It was easy to set up. Just change one of the web pages (in WordPress, that’s the header.php) to include a link to an icon file. I thought I’d have to generate the icon file by hand, but http://www.chami.com/html-kit/services/favicon/ has a service that will create one for you. Just upload an image and then download a ZIP file with the icon in it. Easy as. Now I get that on-its-side smiley as the icon for my blog-site.

Why the on-its-side smiley? Well, that goes back years and years. In the old days it was cool to use emoticons in your emails and 8 – ) was one I used – I wore glasses. I found a sticker with a smiley on it and stuck it to my bike helmet (on its side of course). So my favicon is the same as that smiley sticker.

Even going further back, about 30 years ago, I put my knee through my trousers, playing on roller skates I think, and got my mum to fix my trousers with a smiley patch. See, there’s nothing new under the sun.

I had a go doing this a few months ago – before I had a web-site (well I had a web-site hosted on my server PC at home, but that’s not visible to the outside world). Finding software to capture a picture from my web cam on a frequent basis should be easy to come by, but I didn’t want to pay a fortune for something that didn’t do exactly what I wanted. I tried WebCam Spy at first and it’s OK, but when unregistered, it wil only work for an hour. So I junked that. Then I read about FWink and downloaded that. It’s just the job. It’s free, open source and not bloated with stuff I don’t want. Respect to Chris for this. FWink can be downloaded from http://lundie.ca/fwink/. I am tempted to download the source code and build it into a Windows Service so I can leave it running when I’m not logged on, but it works as is, so why worry?

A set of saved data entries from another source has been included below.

-- ==== Sys2Proof/Machine/FeOps.lean ====
section
/-! DEFINITION. Shared operations of the front ends and lanes (chapters 3 and 5) and of the duty-cycle account (R145 to R147). -/

namespace Sys2Proof.Machine

def State.feSt (s : State) (f : Fe) : FeSt := s.fe.get f

def State.setFe (s : State) (f : Fe) (x : FeSt) : State := { s with fe := s.fe.set f x }

def State.lane (s : State) (l : Nat) : LaneSt := s.lanes.getD l {}

def State.setLane (s : State) (l : Nat) (x : LaneSt) : State := { s with lanes := s.lanes.set l x }

/-- Assigns a lane at an instant of the time clock; the assignment it leaves is kept with its span (R170). -/
def LaneSt.assign (x : LaneSt) (clk : Nat) (p : Option (Nat × Nat)) : LaneSt :=
  if x.assigned = p then x else { x with assigned := p, since := clk, was := x.assigned.map fun q => (q, x.since, clk) }

/-- A lane watches (front end, channel) from one instant of the time clock to another without a break. -/
def LaneSt.watched (x : LaneSt) (p : Nat × Nat) (a b : Nat) : Bool :=
  (x.assigned == some p && decide (x.since ≤ a)) || (match x.was with
    | some (q, k, e) => q == p && decide (k ≤ a) && decide (b ≤ e)
    | none => false)

/-- Lanes assigned to a front end, ascending. -/
def State.lanesOn (s : State) (f : Fe) : List Nat :=
  (List.range 48).filter fun l => match (s.lane l).assigned with
    | some (c, _) => c == feCode f
    | none => false

/-- The lane assigned to a channel of a front end. -/
def State.laneFor (s : State) (f : Fe) (k : Nat) : Option Nat := (s.lanesOn f).find? fun l => (s.lane l).assigned == some (feCode f, k)

/-- Lanes of the first half: LANES-A on the EPB7248; on the EPB7224 the half that thermal step 1 leaves alone, whose other half stops as
LANES-B does while their domain stays powered (Table 18.8). -/
def State.halfLanes (s : State) : Nat := if s.full then 24 else 12

/-- Lane domain of a lane (chapter 5). -/
def State.laneDom (s : State) (l : Nat) : LaneDom := if l < s.halfLanes then .a else .b

def State.dom (s : State) : LaneDom → LaneDomSt
  | .a => s.domA
  | .b => s.domB

def State.setDom (s : State) (d : LaneDom) (x : LaneDomSt) : State :=
  match d with
  | .a => { s with domA := x }
  | .b => { s with domB := x }

/-- The lane exists, is powered, not being powered down and not mapped out. -/
def State.laneUsable (s : State) (l : Nat) : Bool :=
  let d := s.dom (s.laneDom l)
  decide (l < s.laneCount) && d.powered && d.stopping.isNone && !d.returning && !d.stopped && !(s.lane l).out

/-! ## Duty-cycle account -/

/-- Sum of the bin holding second `sec` and the 3 599 before it (R145), in µs. -/
def dutySum (d : Duty) (sec : Nat) : Nat := d.bins.foldl (fun n b => if b.1 ≤ sec ∧ sec < b.1 + 3600 then n + b.2 else n) 0

/-- Adds `us` to the bin of a second; bins older than an hour are dropped. -/
def dutyCharge (d : Duty) (sec us : Nat) : Duty :=
  let kept := d.bins.filter fun b => decide (sec < b.1 + 3600)
  { d with bins := if kept.any (fun b => b.1 == sec) then kept.map (fun b => if b.1 = sec then (sec, b.2 + us) else b) else kept ++ [(sec, us)] }

/-- Takes a charge back (R146). -/
def dutyReturn (d : Duty) (sec us : Nat) : Duty := { d with bins := d.bins.map fun b => if b.1 = sec then (sec, b.2 - us) else b }

def State.dutyOf (s : State) (i : Nat) : Duty := s.mac.duty.getD i { lowHz := 0, highHz := 0, bins := [], lastEnd := none }

def State.setDuty (s : State) (i : Nat) (d : Duty) : State := { s with mac := { s.mac with duty := s.mac.duty.set i d } }

/-- Allowance of a sub-band in µs: duty × 3 600 s (R145). -/
def State.allowance (s : State) (i : Nat) : Nat := subDuty s.region i * 360000

/-- A front end has a transmission on the air, or committed, in sub-band i. -/
def State.onAirIn (s : State) (i : Nat) : Bool :=
  feAll.any fun f => match (s.feSt f).cur with
    | some q => s.subBand f q.channel == some i
    | none => false

/-- The conditions of R146 for a frame of `us` µs.  A sub-band with min_off_ms 0 asks for no off time, also while another front end transmits
in it (log entry 76). -/
def State.admits (s : State) (i us : Nat) (c : TxClass) : Bool :=
  let d := s.dutyOf i
  let sec := s.time.sec.toNat
  let all := s.allowance i
  let room := if c = .other then all - all * s.ackReserve / 1000 else all
  let maxTx := subMaxTx s.region i
  (maxTx = 0 || decide (us ≤ maxTx * 1000)) &&
  (c == .ack || subMinOff s.region i = 0 || (!s.onAirIn i && match d.lastEnd with
    | some e => decide (e + subMinOff s.region i * 1000000 ≤ s.netNs)
    | none => true)) &&
  decide (dutySum d sec + us ≤ room)

/-- A frame too long ever to be sent in its sub-band (R147). -/
def State.tooLong (s : State) (i us : Nat) : Bool := subMaxTx s.region i != 0 && decide (us > subMaxTx s.region i * 1000)

/-- Charges a frame to its sub-band; the charge's sub-band and second. -/
def State.charge (s : State) (i us : Nat) : State := s.setDuty i (dutyCharge (s.dutyOf i) s.time.sec.toNat us)

def State.returnCharge (s : State) (c : Option (Nat × Nat)) (us : Nat) : State :=
  match c with
  | some (i, sec) => s.setDuty i (dutyReturn (s.dutyOf i) sec us)
  | none => s

/-! ## Calibration table (R62) -/

/-- Difference of two temperatures. -/
def tempDiff (a b : Int) : Nat := (a - b).natAbs

/-- The channel has a valid entry at the front end's temperature. -/
def State.calibrated (s : State) (f : Fe) (k : Nat) : Bool :=
  (s.feSt f).table.any fun e => e.channel == k && decide (tempDiff e.temp (s.feSt f).temp ≤ s.tempRecal f)

/-- Removes the entry least recently used for a transmission. -/
def dropOldest (l : List CalEntry) : List CalEntry :=
  match l with
  | [] => []
  | e :: t =>
    let m := t.foldl (fun a x => if x.used < a.used then x else a) e
    l.erase m

/-- Enters a calibration of channel k at a temperature; a full table of 64 loses its least recently used entry. -/
def calInsert (l : List CalEntry) (k : Nat) (temp : Int) : List CalEntry :=
  let used := match l.find? (fun e => e.channel == k) with
    | some e => e.used
    | none => 0
  let rest := l.filter fun e => e.channel != k
  (if rest.length ≥ 64 then dropOldest rest else rest) ++ [{ channel := k, temp := temp, used := used }]

/-- A front end in SLEEP, or in SYNTH_ON with nothing to send, returns to RX: both synthesisers are calibrated on the way up from SLEEP, the
transmit one on the first channel its background pass wants (log entry 74), and recorded at the die temperature last read (R61, R62). -/
def State.wakeFe (s : State) (f : Fe) : State :=
  let x := s.feSt f
  match x.mode with
  | .sleep =>
    let k := x.pass.headD 0
    (s.setFe f { x with mode := .rx, idleSince := s.clk, rxTemp := x.temp, rxDue := none, parked := some k
                        table := calInsert x.table k x.temp, pass := x.pass.filter fun j => j != k }).countN .feCal (.fe (feCode f)) 2
  | .synthOn => if x.held.isNone && x.cal.isNone then s.setFe f { x with mode := .rx, idleSince := s.clk } else s
  | _ => s

/-! ## Ready times (Tables 3.3 and 3.4), ns of network time -/

/-- Network time of a time-clock instant not yet reached. -/
def State.netOfClk (s : State) (k : Nat) : Nat := s.netNs + (k - s.clk) * 4

/-- A time of Table 3.3 holding `r` ramps, in ns, for the front end's ramp (R60). -/
def State.rampTime (s : State) (f : Fe) (us r : Nat) : Nat := (us * 1000 + r * s.rampUs f * 1000) - r * 8000

/-- Present state of the front end: TX to RX takes 22 µs after the last frame's end (R67). -/
def State.feMode (s : State) (f : Fe) : FeMode :=
  let x := s.feSt f
  if x.mode = .leaving ∧ x.lastEnd + s.rampTime f 22 1 ≤ s.netNs then .rx else x.mode

/-- The earliest start of a request for channel k (Table 3.4). -/
def State.ready (s : State) (f : Fe) (k : Nat) : Nat :=
  let x := s.feSt f
  let now := s.netNs
  let fromRx := fun (t : Nat) (parked : Bool) =>
    t + (if parked then s.rampTime f 14 1 else if s.calibrated f k then s.rampTime f 20 1 else s.rampTime f 50 1)
  let fromTx := fun (t : Nat) (parked : Bool) =>
    t + (if parked then s.rampTime f 16 2 else if s.calibrated f k then s.rampTime f 22 2 else s.rampTime f 52 2)
  match s.feMode f with
  | .off => now
  | .sleep => now + s.rampTime f 462 1
  | .standby => now + s.rampTime f 62 1
  | .synthOn | .rx =>
    match x.cal with
    | some (c, e) => fromRx (max now (s.netOfClk e)) (c == k)
    | none => fromRx now (x.parked == some k)
  | .tx => match x.cur with
    | some q => fromTx (q.start + q.air * 1000) (q.channel == k)
    | none => fromRx now (x.parked == some k)
  | .leaving =>
    let p := x.parked == some k
    max (fromTx x.lastEnd p) (fromRx now p)

/-- The instant at which the switch leaves receive for a transmission that starts at `start` (Table 3.3). -/
def State.switchOff (s : State) (f : Fe) (start : Nat) : Nat := start - (6 + s.rampUs f) * 1000

/-- The commit instant of a start (R68). -/
def State.commitOf (s : State) (f : Fe) (start : Nat) : Nat := start - ((6 + s.rampUs f) * 1000 + s.femLeadNs f)

/-- After its last frame: the instant the PA is off, and the one at which the switch is back at receive (Table 3.3, R77). -/
def State.paOff (s : State) (f : Fe) : Nat := (s.feSt f).lastEnd + (s.rampUs f + 2) * 1000

def State.switchBack (s : State) (f : Fe) : Nat := s.paOff f + 2000

/-! ## Blanking (R57, R78, R132) -/

/-- The switch of t is away from receive, or its receive chain settles (R57). -/
def State.away (s : State) (t : Fe) : Bool :=
  match (s.feSt t).cur with
  | some q => decide (s.switchOff t q.start ≤ s.netNs) ||
    ((s.feSt t).lastEnd != 0 && decide (s.netNs < (s.feSt t).lastEnd + s.rampTime t 22 1))
  | none => s.feMode t == .leaving

/-- A transmission or a receive calibration keeps samples of the front end from the lanes (R57, R64, R78). -/
def State.blanked (s : State) (f : Fe) : Bool :=
  s.away f || (match (s.feSt f).rxCal with
    | some e => decide (s.clk < e)
    | none => false) ||
  feAll.any fun t => t != f && (s.feSt t).blanks.contains f && s.away t

/-- When a transmission already committed will blank f, where that instant is still to come. -/
def State.blankSoon (s : State) (f : Fe) : Option Nat :=
  (feAll.filterMap fun t => match (s.feSt t).cur with
    | some q => if (t = f ∨ f ∈ (s.feSt t).blanks) ∧ s.netNs < s.switchOff t q.start then some (s.switchOff t q.start) else none
    | none => none).head?

/-- What a lane is doing now: a frame whose last bit or symbol has come is complete, and a detection or a frame in its header that met a
blanking is dropped (R116, R132). -/
def State.laneNow (s : State) (l : Nat) : LaneSt :=
  let x := s.lane l
  match x.phase with
  | .frame i h => if h.endNs ≤ s.netNs then { x with phase := .hunt, done := x.done ++ [(i, h)] } else x
  | .hunt => x
  | _ => match x.assigned.bind fun p => feOf p.1 with
    | some f => if s.blanked f then { x with phase := .hunt } else x
    | none => { x with phase := .hunt }

/-- Frames a lane holds cells of, oldest first. -/
def LaneSt.frames (x : LaneSt) : List (RxInfo × RxHdr) :=
  x.done ++ (match x.phase with
    | .frame i h => [(i, h)]
    | _ => [])

/-- Changes the oldest frame that meets a test. -/
def changeFirst (p : RxHdr → Bool) (g : RxHdr → RxHdr) : List (RxInfo × RxHdr) → List (RxInfo × RxHdr)
  | [] => []
  | x :: t => if p x.2 then (x.1, g x.2) :: t else x :: changeFirst p g t

def LaneSt.change (x : LaneSt) (p : RxHdr → Bool) (g : RxHdr → RxHdr) : LaneSt :=
  if x.done.any fun d => p d.2 then { x with done := changeFirst p g x.done }
  else match x.phase with
    | .frame i h => if p h then { x with phase := .frame i (g h) } else x
    | _ => x

/-- Network time of the end of the frame a lane holds past its PHY header, where it has not yet ended. -/
def State.frameEndOf (s : State) (l : Nat) : Option Nat :=
  match (s.lane l).phase with
  | .frame _ h => if h.endNs > s.netNs then some h.endNs else none
  | _ => none

/-- The pending-security account of a pipeline: Q384 to Q386. -/
def rxAcct (f : Nat) : Nat := accountOf (384 + f) 0

/-- Removes a lane's codewords from the decoder pool. -/
def Decoders.drop (d : Decoders) (l : Nat) : Decoders :=
  { d with ready := d.ready.filter fun c => c.lane != l, busy := d.busy.filter fun p => p.2.lane != l }

/-- Cores that serve, in the preference order. -/
def Decoders.idle (d : Decoders) : Option Nat := d.order.find? fun c => !d.out.getD c true && (d.busy.get c).isNone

Now my web-site has a view from our office, refreshed every hour. Unfortunately, that’s all the web-site has, but it’s a start. The web-site is Here

The next job is to get a better web cam. We have a Logitech orbit (or sphere depending where you live) and it’s a 1.3 megapixels device. the pictues I’ve uploaded are 640×480 and OK, but the resolution’s a bit low for anything of any quality. It looks like you have to go to serious suerveillance kit to get 4 megapixels even, and if you want a 10 megapixels camera be prepared to spend over 1000 bucks (in NZ)

I installed a new version of iTunes 7 (7.1.1.5) and plugged my iPod in to sync it with my PC – so I could get the latest music I’d listened to into iSproggler and then into Last.FM

iTunes said the iPod I had just connected was in recovery mode and had to be restored. This meant I’d have to reset it to factory settings and so lose all my music (about 3000 songs). The iPod is working fine however, so the “error” looks bogus.

I searched round on the net and found other people had had the same problem back in September last year with iTunes 7. A popular fix (which worked for me) involves remapping network drives.

For whatever reason, iTunes was trying to map my iPod to driver letter G:. I had recently (since I last synced my iPod) mapped that letter to a network drive and iTunes spat the dummy.

The solution: Just re-map that network drive to W: and reconnect my iPod.

It’s worrying that iTunes reports such a drastic error message. I could have followed the instructions, reset my iPod and reloaded all my music (which would probably have taken me overnight), then I wouldn’t be surprised if the same error got displayed a second time.